Kubernetes controller (apiserver, controller-manager and scheduler)

k8s::role: 'server'
k8s::master: 'http://controller-0.example.com:6443'

The setup of the etcd server instances is controlled via two different ways:

provide a static list of etcd server fqdn
use PuppetDB for etcd server discovery.

k8s::puppetdb_discovery: true
# or
k8s::server::etcd_servers:
  - 'https://node1:2379'
  - 'https://node2:2379'
  - 'https://node3:2379'

If you don't have pre-existing tls certificates you can use the generate features. This will auto generate all needed certificates for a cluster. On a single controller this is all you need. If you have a clustered control plane you need to somehow transfer the generated certs from the first controller from /etc/kubernetes/certs and /var/lib/etcd/certs to the other controllers. The cert distribution in a clustered setup is not part of the module yet.

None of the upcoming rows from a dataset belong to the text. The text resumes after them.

-- ==== Sys2Proof/Tests/Slice0.lean ====
section
/-! SUPPORT. Tests: ill-formed commands, words the spec writes out, and for each statement with hypotheses the states and
operands that meet them. -/
namespace Sys2Proof.Tests
set_option synthInstance.maxSize 1024
set_option Elab.async false
open Sys2Proof Sys2Proof.Machine

/-! ### States the tests use -/

/-- Every domain on, and every dale's interface serving. -/
def on : State := { State.reset with win := (List.range 7).map fun w => (0x0200000F0010 + 4 * w, 2 ^ 32 - 1) }

/-- `on` with dale 0 as given. -/
def dale0 (x : Dale) : State := { on with dales := [(0, x)] }

/-- A dale in a command step. -/
def live : Dale := { Dale.reset with running := true }

/-- Registers 1 and 2 of a dale, as given, and the dale in a command step at PC 8. -/
def regs (a b : W64) : Dale := { live with pc := 8, x := [(1, a), (2, b)] }

/-- Operand fields: xD = 3, xA = 1, xB = 2. -/
def rr : RInst := ⟨0, 3, 1, 2, 0, 0, false, false, false, false, false, 0, 0#18⟩
def ii (imm : BitVec 32) : IInst := ⟨0, 3, 1, 2, false, imm⟩

def mi : MInst := ⟨0, 1, 2, 1, 1, 1, false, true, 0, false, false, false, false⟩

/-- A packet of 16 bytes and a peer message without payload. -/
def pkt : Packet :=
  { plane := 1, prio := 0, age := 0, typ := 3, len := 1, hops := 0, hop := 0, run := 0, turns := 0, srcCol := 0, tag := 0, status := 0,
    epoch := 0, addr := 0, spurLen := 0, spurLeft := 0, spur := false, aux := 0, poison := false, payload := [], dir := 0, hdrBad := 0, dataBad := 0 }
def msg : PeerMsg :=
  { opcode := 1, src := 0, dst := 0, rvc := false, poison := false, hopsLeft := 4, pipeline := 0, epoch := 0, bytes := 0, tag := 0, arg := 0, payload := [] }

/-- `s` with the flits of a packet before the unit of a col. -/
def come (s : State) (c : Nat) (p : Packet) : State :=
  { s with net := { s.net with bufs := [(unitBuf c p, (List.range (flitsOf p)).map (flitAt p))] } }
/-- Whether a packet has come whole before a unit that serves. -/
def servedB (s : State) (c : Nat) (p : Packet) (typ n : Nat) : Bool :=
  decide (c < 612) && p.typ == typ && typeKnown typ && p.hdrBad == 0 && p.dataBad == 0 && (ni s c).state == 0 &&
    match upToTail (bufOf s (unitBuf c p)) with
    | some (fs, _) => packetOf fs == some p && fs.length == n && fs.all fun f => f.late == none
    | none => false
theorem served_of (s : State) (c : Nat) (p : Packet) (typ n : Nat) (h : servedB s c p typ n = true) : Served s c p typ n := by
  unfold servedB at h
  cases e : upToTail (bufOf s (unitBuf c p)) with
  | none => simp [e] at h
  | some r =>
    obtain ⟨fs, rest⟩ := r
    simp only [e, Bool.and_eq_true, decide_eq_true_eq, beq_iff_eq, List.all_eq_true] at h
    obtain ⟨⟨⟨⟨⟨⟨a, b⟩, c⟩, d⟩, e'⟩, f⟩, ⟨g, i⟩, j⟩ := h
    exact ⟨a, ⟨b, c⟩, ⟨d, e'⟩, f, fs, rest, e, g, i, j⟩

/-- The state after a command or a step, if it is a next one. -/
def got (r : Host.Outcome State Fault Refusal) : State := match r with | .next t => t | _ => State.reset
def refusedBy (r : Host.Outcome State Fault Refusal) : Option Refusal := match r with | .refused e => some e | _ => none

/-! ### Ill-formed commands -/

theorem test_wf_dale : wellFormed (.add 512 rr) = false ∧ wellFormed (.add 511 rr) = true := by decide
theorem test_wf_format_r : wellFormed (.add 0 { rr with d := 32 }) = false := by decide
theorem test_wf_format_i : wellFormed (.addi 0 { ii 0#32 with pg := 8 }) = false := by decide
theorem test_wf_access : wellFormed (.registerWrite .host 0 2 0) = false ∧ wellFormed (.registerWrite .host 0 4 (2 ^ 32)) = false := by decide
theorem test_wf_semaphore : wellFormed (.semWrite 0 32 1) = false := by decide
theorem test_wf_form : wellFormed (.rnormTab 0 { rr with imm := 1#18 }) = false ∧ wellFormed (.rnormBm 0 rr) = false := by decide
theorem test_wf_format_m :
    ∀ f ∈ [{ mi with m := 0 }, { mi with m := 4097 }, { mi with k := 129 }, { mi with n := 65 }, { mi with ta := 16 }, { mi with part := 4 }],
      wellFormed (.mmul 0 f .none) = false := by decide
theorem test_wf_packet :
    wellFormed (.packetInject 0 pkt) = true ∧ wellFormed (.packetInject 612 pkt) = false ∧
    ∀ p ∈ [{ pkt with plane := 3 }, { pkt with prio := 4 }, { pkt with typ := 32 }, { pkt with len := 17 }, { pkt with tag := 4096 },
        { pkt with srcCol := 1024 }, { pkt with addr := 2 ^ 48 }, { pkt with payload := List.replicate 17 0#8 }],
      wellFormed (.packetInject 0 p) = false := by decide
theorem test_wf_peer :
    wellFormed (.peerWrite 15 msg) = true ∧ wellFormed (.peerWrite 16 msg) = false ∧
    ∀ m ∈ [{ msg with opcode := 64 }, { msg with dst := 4096 }, { msg with hopsLeft := 16 }, { msg with bytes := 257 }, { msg with tag := 4096 }],
      wellFormed (.peerWrite 0 m) = false := by decide
theorem test_wf_ranges :
    wellFormed (.colForward 0 4 0 0) = false ∧ wellFormed (.exchangeFrame 16 4 [] true 0) = false := by decide
theorem test_wf_unit : wellFormed (.domainGate 199 0 0) = false ∧ wellFormed (.clockLocked 4) = false := by decide
theorem test_unit_refused : refusedBy (exec (.add 512 rr) State.reset) = some .noSuchUnit := by decide

/-! ### Words of the spec (R176, R185, R187) -/

theorem test_word_mmul : wclass 0x1010120FF7FFA100#64 = 1 ∧ wop 0x1010120FF7FFA100#64 = 1 ∧
    decM 0x1010120FF7FFA100#64 = ⟨0, 1, 2, 256, 64, 64, false, true, 0, false, false, true, false⟩ := by decide
theorem test_word_signal : wclass 0x7010000200000001#64 = 7 ∧ wop 0x7010000200000001#64 = 1 ∧
    decI 0x7010000200000001#64 = ⟨0, 0, 0, 0, true, 1#32⟩ := by decide
theorem test_word_add : encR 0 0x08 ⟨0, 3, 1, 2, 0, 0, false, false, false, false, false, 0, 0#18⟩ = 0x0080308800000000#64 := by decide

/-! ### One step of a command -/

theorem test_add_wraps : (dale (got (exec (.add 0 rr) (dale0 (regs 0xFFFFFFFFFFFFFFFF#64 2#64)))) 0).x = [(1, 0xFFFFFFFFFFFFFFFF#64), (2, 2#64), (3, 1#64)] := by decide
theorem test_step_takes_front : (got (step { dale0 (regs 1#64 2#64) with pending := [.add 0 rr, .sub 0 rr] })).pending = [.sub 0 rr] := by decide
/-- A command in front, and an empty queue. -/
theorem witness_StepRunsFront :
    { dale0 (regs 1#64 2#64) with pending := [.add 0 rr, .sub 0 rr] }.pending = .add 0 rr :: [.sub 0 rr] ∧ State.reset.pending = [] := by decide

/-! ### The sequencer -/

theorem witness_ScalarArithmetic :
    (∀ e ∈ scalarRR, Ready (dale0 (regs 1#64 2#64)) 0 (encR 0 e.1 rr)) ∧
    (∀ e ∈ scalarRI, Ready (dale0 (regs 1#64 2#64)) 0 (encI 0 e.1 (ii 5#32))) ∧
    Ready (dale0 (regs 1#64 2#64)) 0 (encI 0 0x1A (ii 5#32)) := by unfold Ready; decide

/-- A branch condition met and not met with xA, xB or pA. -/
theorem witness_BranchesAndJumps :
    (∀ e ∈ branches, Ready (dale0 (regs 1#64 2#64)) 0 (encI 0 e.1 (ii 0x1FFE#32))) ∧
    ((1#64 : W64) = 1#64 ∧ (8 : Int) + 8 * (0x1FFE#32).toInt = 0xFFF8) ∧
    (¬ (1#64 : W64) = 2#64) ∧ (8 : Int) + 8 * (0xFFFFFFFE#32).toInt < 0 ∧ 0xFFF8 < (8 : Int) + 8 * (0x1FFF#32).toInt ∧
    Ready (dale0 (regs 0xFFF8#64 2#64)) 0 (encI 0 0x2E (ii 0x1FFE#32)) ∧
    Ready (dale0 (regs 0xFFF8#64 2#64)) 0 (encI 0 0x2F (ii 0#32)) ∧ (xget (dale (dale0 (regs 0xFFF8#64 2#64)) 0) 1).toNat = 0xFFF8 ∧
    Ready (dale0 (regs 0x10000#64 2#64)) 0 (encI 0 0x2F (ii 0#32)) ∧ 0xFFFF < (xget (dale (dale0 (regs 0x10000#64 2#64)) 0) 1).toNat ∧
    Ready (dale0 (regs 4#64 2#64)) 0 (encI 0 0x2F (ii 0#32)) ∧ (xget (dale (dale0 (regs 4#64 2#64)) 0) 1).toNat % 8 ≠ 0 := by
  unfold Ready; decide +kernel

/-- Each condition of a conditional branch holds for some operands and fails for others. -/
theorem witness_branch_conditions :
    (xget (regs 1#64 1#64) 1 = xget (regs 1#64 1#64) 2 ∧ xget (regs 1#64 2#64) 1 ≠ xget (regs 1#64 2#64) 2) ∧
    ((xget (regs (-1#64) 0#64) 1).toInt < (xget (regs (-1#64) 0#64) 2).toInt ∧ (xget (regs 0#64 0#64) 2).toInt ≤ (xget (regs 0#64 0#64) 1).toInt) ∧
    ((xget (regs 0#64 (-1#64)) 1).toNat < (xget (regs 0#64 (-1#64)) 2).toNat ∧ (xget (regs (-1#64) 0#64) 2).toNat ≤ (xget (regs (-1#64) 0#64) 1).toNat) ∧
    (pget { live with p := [(1, 1#256)] } 1 ≠ 0#256 ∧ pget live 1 = 0#256) := by decide +kernel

k8s::server::etcd::generate_ca: true
k8s::server::generate_ca: true

Kubernetes worker (kubelet)

k8s::role: 'node'
k82::master: 'https://controller-0.example.com:6443'

Example for containerd as cri and bridge networking as cni

Controller

k8s::role: 'server'
k8s::master: 'https://controller-0.example.com:6443' # default
k8s::container_manager: 'containerd'

k8s::manage_firewall: true    # default: false
k8s::puppetdb_discovery: true # default: false

k8s::server::node_on_server: false # don't use controller as worker
k8s::server::etcd::generate_ca: true
k8s::server::generate_ca: true

# bind apiserver to a interface the worker and controller can communicate with
k8s::server::apiserver::advertise_address: "%{facts.networking.interfaces.enp0s8.ip}"

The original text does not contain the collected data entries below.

-- ==== Sys2Proof/Word.lean ====
section
/-! DEFINITION. Word.lean: the widths the spec fixes (00_scope.md R5, R9): a byte of ENC, an integer of INT, a vector. -/

namespace Sys2Proof

/-- A byte: 8 bits (00_scope.md R9). -/
abbrev Byte := BitVec 8

/-- An integer of the sequence: 32 bits, unsigned (00_scope.md R5, `ELEM_BITS`). -/
abbrev Word := BitVec 32

/-- A vector register: 128 bits (00_scope.md R5, `VLEN`). -/
abbrev V128 := BitVec 128

end Sys2Proof
end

# flannel networking is default in the module
# but we want to showcase bridged networking here
k8s::server::resources::manage_flannel: false

k8s::service_cluster_cidr: '10.20.0.0/20' # overlay network for cluster services
k8s::cluster_cidr: '10.20.16.0/20'        # overlay network for the pods in the cluster

Worker

k8s::role: 'node'
k8s::master: 'https://controller-0.example.com:6443' # default
k8s::container_manager: 'containerd'

k8s::manage_fireall: true
k8s::puppetdb_discovery: true

# the same as in k8s::server::resources::bootstrap::secret but prefixed with "puppet."
k8s::node::node_token: "puppet.%{lookup('k8s::server::resources::bootstrap::secret')}"

# for debugging
k8s::node::manage_crictl: true
k8s::install::crictl::config:
  'runtime-endpoint': 'unix:///run/containerd/containerd.sock'
  'image-endpoint': 'unix:///run/containerd/containerd.sock'

k8s::service_cluster_cidr: '10.20.0.0/20' # overlay network for cluster services
k8s::cluster_cidr: '10.20.16.0/20'        # overlay network for the pods in the cluster

Shared data

lookup_options:
  k8s::server::resources::bootstrap::secret:
    convert_to: Sensitive

# Sensitive[Pattern[/^[a-z0-9]{16}$/]]
k8s::server::resources::bootstrap::secret: 'a23456789bcdefgh'

Example data for containerd as cri and cilium as cni

In the first place we need kube-proxy to get an initial setup working.
After this we will install cilium, which will completly replace kube-proxy.
After the installation of cilium we can remove kube-proxy.

Controller

k8s::role: 'server'
k8s::master: 'https://controller-0.example.com:6443' # default
k8s::container_manager: 'containerd' # default: crio

k8s::manage_firewall: true    # default: false
k8s::puppetdb_discovery: true # default: false

k8s::server::node_on_server: false # don't use controller as worker
k8s::server::etcd::generate_ca: true
k8s::server::generate_ca: true


# bind apiserver to a interface the worker and controller can communicate with
k8s::server::apiserver::advertise_address: "%{facts.networking.interfaces.enp0s8.ip}"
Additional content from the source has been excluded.